§ RECORDS PROVIDED

╭──

-- ==== Sys2Proof/Certificates/Slice0/Obligations.lean ====
section
/-! DEFINITION. What is claimed of the machine, by the spec's numbered rules. An equality of states says the frame as well:
every field the right side does not name is unchanged. -/

open Sys2Proof Sys2Proof.Machine

/-! Encoding (30_encoding.md). -/

/-- R90, R92, R97: no bit of a well-formed instruction's encoding is dropped. That an undocumented byte is one byte long is
the model's choice (log entry 9). -/
def Obligations.DecodeOfEncodeIsTheInstruction : Prop :=
  ∀ (i : Instr) (rest : List Byte), i.wellFormed = true → decode (encode i ++ rest) = .ok (i, rest)

/-- R94, R96, R97: what decodes is well-formed and encodes to the bytes it was read from. That an undocumented byte is one
byte long is the model's choice (log entry 9). -/
def Obligations.EncodeOfDecodeIsTheBytes : Prop :=
  ∀ (bytes rest : List Byte) (i : Instr), decode bytes = .ok (i, rest) → i.wellFormed = true ∧ encode i ++ rest = bytes

/-- Words written out from R96 and R92, one or more of each family, read as the instructions they stand for. Two clauses say
the model's own choice: that the undocumented byte 0x80 is one byte long (log entry 9), and the name of the error for a list
that ends inside an instruction (log entry 21). -/
def Obligations.WrittenOutWordsDecode : Prop :=
  decode [0x69#8, 0x01#8] = .ok (.adc (.imm 0x01#8), []) ∧
  decode [0x2C#8, 0x00#8, 0x20#8] = .ok (.bit (.abs 0x2000#16), []) ∧
  decode [0x56#8, 0x10#8] = .ok (.lsr (.mem (.zpx 0x10#8)), []) ∧
  decode [0x0A#8, 0xEA#8] = .ok (.asl .acc, [0xEA#8]) ∧
  decode [0xB1#8, 0x40#8] = .ok (.lda (.mem (.indy 0x40#8)), []) ∧
  decode [0x96#8, 0xFF#8] = .ok (.stx (.zpy 0xFF#8), []) ∧
  decode [0x08#8] = .ok (.php, []) ∧
  decode [0xD0#8, 0xF9#8] = .ok (.bne 0xF9#8, []) ∧
  decode [0x6C#8, 0xFF#8, 0x12#8] = .ok (.jmp (.ind 0x12FF#16), []) ∧
  decode [0x20#8, 0x34#8, 0x12#8] = .ok (.jsr 0x1234#16, []) ∧
  decode [0x00#8, 0xFF#8] = .ok (.brk, [0xFF#8]) ∧
  decode [0xF8#8] = .ok (.sed, []) ∧
  decode [0x80#8, 0x00#8] = .ok (.undocumented 0x80#8, [0x00#8]) ∧
  decode [0xAD#8, 0x00#8] = .error (.truncated 0xAD#8)

/-- R94: every byte has an entry, 151 of them name an instruction, and the other 105 are undocumented. -/
def Obligations.TableNames151InstructionsAnd105Bytes : Prop :=
  ((List.range 256).filter fun n => (decode8 (BitVec.ofNat 8 n)).isSome).length = 151 ∧
  ((List.range 256).filter fun n => (decode8 (BitVec.ofNat 8 n)).isNone).length = 105 ∧
  (∀ op b1 b2 : Byte, ∃ i rest, decode [op, b1, b2] = .ok (i, rest) ∧
    (i.documented = true ↔ (decode8 op).isSome = true))

/-- R70, R92: the byte order of the operands of every opcode of the modes ABS, ABSX, ABSY and IND, of the pointers of
INDX, INDY and IND (R131 to R133; their high byte's address is the parameters' D14 and D15, at both values, log entry 7),
and of the break and reset vectors (R252, R340; that construction may read the latter is D9, log entry 2). -/
def Obligations.MultiByteQuantitiesAreLittleEndian : Prop :=
  (∀ lo hi : Byte, (le16 lo hi).toNat = lo.toNat + 256 * hi.toNat) ∧
  (∀ (op lo hi : Byte) (mn : Mnemonic) (mode : Mode), decode8 op = some (mn, mode) →
    mode ∈ [.abs, .absx, .absy, .ind] → operandWord (instrOf op lo hi) = some (le16 lo hi)) ∧
  (∀ (s : State) (a : Addr), (s.read16 a).toNat = (s.read a).toNat + 256 * (s.read (a + 1#16)).toNat) ∧
  (∀ (s : State) (b : Byte),
    (zpPointer true s b).toNat =
      (s.read (BitVec.ofNat 16 b.toNat)).toNat + 256 * (s.read (BitVec.ofNat 16 ((b.toNat + 1) % 256))).toNat ∧
    (zpPointer false s b).toNat =
      (s.read (BitVec.ofNat 16 b.toNat)).toNat + 256 * (s.read (BitVec.ofNat 16 (b.toNat + 1))).toNat) ∧
  (∀ (s : State) (w : Addr),
    (indirectTarget true s w).toNat = (s.read w).toNat +
      256 * (s.read (BitVec.ofNat 16 (256 * (w.toNat / 256) + (w.toNat % 256 + 1) % 256))).toNat ∧
    (indirectTarget false s w).toNat = (s.read w).toNat + 256 * (s.read (w + 1#16)).toNat) ∧
  (∀ s : State, s.takeBreak.pc.toNat = (s.read 0xFFFE#16).toNat + 256 * (s.read 0xFFFF#16).toNat) ∧
  ∀ (regs : Config.ResetRegs) (image : List Byte) (s : State), construct regs .vector image = .next s →
    s.pc.toNat = (s.read 0xFFFC#16).toNat + 256 * (s.read 0xFFFD#16).toNat

/-! Memory (20_memory.md). -/

/-- R62: the address decode, region by region, for every RAM_MASK and at the default one (0x07FF, the table's modulus), and
MemRead and MemWrite through it. -/
def Obligations.AddressDecodeMirrorsRamAndPpu : Prop :=
  (∀ mask a : Addr, a.toNat ≤ 0x1FFF → storageIndex mask a = (a &&& mask).toNat) ∧
  (∀ mask a : Addr, 0x2000 ≤ a.toNat → storageIndex mask a = busIndex a) ∧
  (∀ a : Addr, a.toNat ≤ 0x1FFF → busIndex a = a.toNat % 0x800) ∧
  (∀ a : Addr, 0x2000 ≤ a.toNat → a.toNat ≤ 0x3FFF → busIndex a = 0x2000 + a.toNat % 8) ∧
  (∀ a : Addr, 0x4000 ≤ a.toNat → busIndex a = a.toNat) ∧
  (∀ (s : State) (a : Addr) (v : Byte),
    s.write a v = { s with mem := (s.write a v).mem } ∧
    ∀ b : Addr, (s.write a v).read b = if busIndex b = busIndex a then v else s.read b)

/-- R65: which addresses of the PPU window are one byte of storage, and what a write through one of them does to the
others. -/
def Obligations.PpuRegistersAliasEveryEighthAddress : Prop :=
  ∀ (a b : Addr), 0x2000 ≤ a.toNat → a.toNat ≤ 0x3FFF → 0x2000 ≤ b.toNat → b.toNat ≤ 0x3FFF →
    (busIndex a = busIndex b ↔ a.toNat % 8 = b.toNat % 8) ∧
    ∀ (s : State) (v : Byte), a.toNat % 8 = b.toNat % 8 → (s.write a v).read b = v ∧ s.read a = s.read b

/-- R64 (the spec's own derivation from R62; the mask is its decision D5, log entry 7): RAM mirrors under RAM_MASK =
0x07FF, and what the other mask, 0x08FF, does instead. -/
def Obligations.RamMirrorsUnderEitherMask : Prop :=
  (∀ a b : Addr, a.toNat ≤ 0x1FFF → b.toNat ≤ 0x1FFF → (busIndex a = busIndex b ↔ a.toNat % 0x800 = b.toNat % 0x800)) ∧
  (∀ a : Addr, a.toNat ≤ 0x1FFF →
    storageIndex 0x08FF#16 a ≤ 0xFF ∨ (0x800 ≤ storageIndex 0x08FF#16 a ∧ storageIndex 0x08FF#16 a ≤ 0x8FF)) ∧
  (∀ b : Byte, storageIndex 0x08FF#16 (stackAddr b) = storageIndex 0x08FF#16 (zext16 b))

/-- R66: the program region is writable, and a fetch sees the stored byte. -/
def Obligations.RomRegionIsWritableAndFetched : Prop :=
  ∀ (s : State) (a : Addr) (v : Byte), 0x8000 ≤ a.toNat →
    (s.write a v).read a = v ∧
    (s.ready = true → admitsOpcode Config.admittedSet v = true →
      ∃ t, step { s.write a v with pc := a } = .next t ∧ t.opcode = v)
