-- ==== Sys2Proof/Laws/Exec.lean ====
section
/-! SUPPORT. One lemma per shared operation that says all it does, and what exec never does: touch a latch, stop on a
documented instruction, or leave the canonical form of bus storage. -/

namespace Sys2Proof.Machine

/-- R34: the stack byte of a stack pointer lies in page one of RAM storage. -/
theorem busIndex_stackAddr (sp : Byte) : busIndex (stackAddr sp) = 0x100 + sp.toNat := by
  have h : ∀ x : Byte, busIndex (stackAddr x) = 0x100 + x.toNat := by decide +kernel
  exact h sp

theorem busIndex_stackAddr_inj {p q : Byte} (h : busIndex (stackAddr p) = busIndex (stackAddr q)) : p = q := by
  simp only [busIndex_stackAddr] at h
  exact BitVec.eq_of_toNat_eq (by omega)

/-- R35: what a push leaves in memory. -/
theorem State.read_push (s : State) (v : Byte) (a : Addr) :
    (s.push v).read a = if busIndex a = 0x100 + s.sp.toNat then v else s.read a := by
  simp only [State.read, State.push_mem, Memory.get_set, busIndex_stackAddr]

/-- R37: what a 16-bit push leaves in memory. -/
theorem State.read_push16 (s : State) (w : Addr) (a : Addr) :
    (s.push16 w).read a =
      if busIndex a = 0x100 + (s.sp - 1#8).toNat then loByte w
      else if busIndex a = 0x100 + s.sp.toNat then hiByte w else s.read a := by
  simp only [State.read, State.push16_mem, Memory.get_set, busIndex_stackAddr]

/-- Reading memory does not depend on anything but bus storage. -/
theorem State.read_congr {s t : State} (h : s.mem = t.mem) (a : Addr) : s.read a = t.read a := by
  simp only [State.read, h]

@[simp] theorem State.read_advance (s : State) (n : Nat) (a : Addr) : (s.advance n).read a = s.read a := rfl
@[simp] theorem State.read_afterPull (s : State) (a : Addr) : s.afterPull.read a = s.read a := rfl
@[simp] theorem State.read_commit (s : State) (a : Addr) : (commit s).read a = s.read a := rfl
@[simp] theorem State.read_intermediateStep (s : State) (a : Addr) : (intermediateStep s).read a = s.read a := rfl
@[simp] theorem State.read_startOf (s : State) (a : Addr) : (startOf s).read a = s.read a := rfl

/-- R36 after R35: a pull gives back the byte pushed last. -/
theorem State.pulled_push (s : State) (v : Byte) : (s.push v).pulled = v := by
  simp [State.pulled, State.read_push, busIndex_stackAddr]

/-- R70: the value of a 16-bit quantity made of two bytes. -/
theorem toNat_le16 (lo hi : Byte) : (le16 lo hi).toNat = lo.toNat + 256 * hi.toNat := by
  have h : (le16 lo hi).toNat = hi.toNat <<< 8 ||| lo.toNat := BitVec.toNat_append hi lo
  rw [h, Nat.shiftLeft_eq, Nat.mul_comm, ← Nat.two_pow_add_eq_or_of_lt lo.isLt]
  omega

theorem toNat_loByte (w : Addr) : (loByte w).toNat = w.toNat % 256 := by
  simp [loByte, BitVec.extractLsb'_toNat]

theorem toNat_hiByte (w : Addr) : (hiByte w).toNat = w.toNat / 256 := by
  have := w.isLt
  simp only [hiByte, BitVec.extractLsb'_toNat, Nat.shiftRight_eq_div_pow]
  omega

@[simp] theorem loByte_le16 (lo hi : Byte) : loByte (le16 lo hi) = lo :=
  BitVec.eq_of_toNat_eq (by rw [toNat_loByte, toNat_le16]; have := lo.isLt; omega)

@[simp] theorem hiByte_le16 (lo hi : Byte) : hiByte (le16 lo hi) = hi :=
  BitVec.eq_of_toNat_eq (by rw [toNat_hiByte, toNat_le16]; have := lo.isLt; omega)

@[simp] theorem le16_lo_hi (w : Addr) : le16 (loByte w) (hiByte w) = w :=
  BitVec.eq_of_toNat_eq (by rw [toNat_le16, toNat_loByte, toNat_hiByte]; omega)

/-- R40, R42: the six flags of a status image are the flags it was made from. -/
@[simp] theorem Status.ofByte_image (p : Status) (b : Bool) : Status.ofByte (p.image b) = p := by
  rcases p with ⟨n, v, d, i, z, c⟩
  cases n <;> cases v <;> cases d <;> cases i <;> cases z <;> cases c <;> cases b <;> rfl

/-- R134, R136: the read-modify-write template writes at the address it read, and nowhere else. -/
theorem State.read_modify_mem (s : State) (m : MemMode) (f : Byte → Status → Byte × Status) (a : Addr) :
    (s.modify (.mem m) f).read a =
      if busIndex a = busIndex (effAddr m s) then (f (s.read (effAddr m s)) s.p).1 else s.read a :=
  State.read_write s (effAddr m s) a _

theorem State.modify_mem_eq (s : State) (m : MemMode) (f : Byte → Status → Byte × Status) :
    s.modify (.mem m) f =
      { s with mem := (s.modify (.mem m) f).mem, p := (f (s.read (effAddr m s)) s.p).2 } := rfl

theorem State.modify_acc_eq (s : State) (f : Byte → Status → Byte × Status) :
    s.modify .acc f = { s with a := (f s.a s.p).1, p := (f s.a s.p).2 } := rfl

/-- The state with its instruction-cycle latches (R45) set. -/
def setLatches (r : Bool) (o : Byte) (k : Nat) (sc : Addr) (d : Nat) (s : State) : State :=
  { s with ready := r, opcode := o, cycle := k, scratch := sc, draws := d }

/-- An outcome with its next state mapped. -/
def mapNext (f : State → State) : Host.Outcome State Fault Refusal → Host.Outcome State Fault Refusal
  | .next t => .next (f t)
  | .fault r => .fault r
  | .refused r => .refused r

/-- R333: an instruction neither reads nor writes a latch. -/
theorem exec_setLatches (i : Instr) (r : Bool) (o : Byte) (k : Nat) (sc : Addr) (d : Nat) (s : State) :
    exec i (setLatches r o k sc d s) = mapNext (setLatches r o k sc d) (exec i s) := by
  cases i with
  | asl m => cases m <;> rfl
  | lsr m => cases m <;> rfl
  | rol m => cases m <;> rfl
  | ror m => cases m <;> rfl
  | _ => rfl

theorem cycles_setLatches (i : Instr) (r : Bool) (o : Byte) (k : Nat) (sc : Addr) (d : Nat) (s : State) :
    cycles i (setLatches r o k sc d s) = cycles i s := by
  unfold cycles cyclesWith
  rfl

/-- Every documented instruction completes from every state. -/
theorem exec_completes (i : Instr) (s : State) (h : i.documented = true) : ∃ t, exec i s = .next t := by
  cases i with
  | undocumented op => simp [Instr.documented, Instr.form] at h
  | _ => exact ⟨_, rfl⟩

/-- Every instruction that completes keeps the canonical form of bus storage. -/
theorem exec_wf (i : Instr) (s t : State) (h : exec i s = .next t) (hw : s.mem.wf = true) : t.mem.wf = true := by
  cases i with
  | undocumented op => simp [exec, execUndocumented] at h
  | inc m => cases h; exact State.wf_modify s _ _ hw
  | dec m => cases h; exact State.wf_modify s _ _ hw
  | asl m => cases h; exact State.wf_modify s _ _ hw
  | lsr m => cases h; exact State.wf_modify s _ _ hw
  | rol m => cases h; exact State.wf_modify s _ _ hw
  | ror m => cases h; exact State.wf_modify s _ _ hw
  | sta m => cases h; exact State.wf_write s _ _ hw
  | stx m => cases h; exact State.wf_write s _ _ hw
  | sty m => cases h; exact State.wf_write s _ _ hw
  | pha => cases h; exact State.wf_push s _ hw
  | php => cases h; exact State.wf_push s _ hw
  | jsr w => cases h; exact State.wf_push16 s _ hw
  | brk => cases h; exact State.wf_takeBreak s hw
  | _ => cases h; exact hw

/-- R337: every count is at least 2. -/
theorem two_le_cycles (i : Instr) (s : State) : 2 ≤ cycles i s := by
  have base : ∀ mn mode, 2 ≤ baseCycles mn mode := by
    intro mn mode; cases mode <;> cases mn <;> decide
  unfold cycles cyclesWith
  split
  · next mn mode _ => have := base mn mode; omega
  · exact le_refl 2

/-- R94: the instruction of an admitted opcode byte is a documented one. -/
theorem documented_instrOf (set : Config.AdmittedSet) (op b1 b2 : Byte) (h : admitsOpcode set op = true) :
    (instrOf op b1 b2).documented = true := by
  have build : ∀ mn mode, mode ∈ mn.modes → ((buildInstr mn mode b1 b2).map Instr.documented) = some true := by
    intro mn mode hm
    cases mn <;> simp only [Mnemonic.modes, List.mem_cons, List.not_mem_nil, or_false] at hm <;>
      (try rcases hm with rfl | hm) <;> (try rcases hm with rfl | hm) <;> (try rcases hm with rfl | hm) <;>
      (try rcases hm with rfl | hm) <;> (try rcases hm with rfl | hm) <;> (try rcases hm with rfl | hm) <;>
      (try rcases hm with rfl | hm) <;> subst_vars <;> rfl
  have table : ∀ op : Byte, (match decode8 op with | some (mn, mode) => decide (mode ∈ mn.modes) | none => true) = true := by
    decide +kernel
  unfold admitsOpcode at h
  unfold instrOf
  have ht := table op
  split at h
  · next mn mode hd =>
    rw [hd] at ht
    have hb := build mn mode (by simpa using ht)
    cases hbi : buildInstr mn mode b1 b2 with
    | none => simp [hbi] at hb
    | some i => simpa [hbi] using hb
  · simp at h

end Sys2Proof.Machine
end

╰──

§ EXERCISE REQUIREMENTS
All that is wanted is a faithful reproduction of the line above with "theorem State.modify_acc_eq (s", the line with "t => .next (f t)", and every line in between.

§ RESPONSE BOX
theorem State.modify_acc_eq (s : State) (f : Byte → Status → Byte × Status) :
    s.modify .acc f = { s with a := (f s.a s.p).1, p := (f s.a s.p).2 } := rfl

/-- The state with its instruction-cycle latches (R45) set. -/
def setLatches (r : Bool) (o : Byte) (k : Nat) (sc : Addr) (d : Nat) (s : State) : State :=
  { s with ready := r, opcode := o, cycle := k, scratch := sc, draws := d }

/-- An outcome with its next state mapped. -/
def mapNext (f : State → State) : Host.Outcome State Fault Refusal → Host.Outcome State Fault Refusal
  | .next t => .next (f t)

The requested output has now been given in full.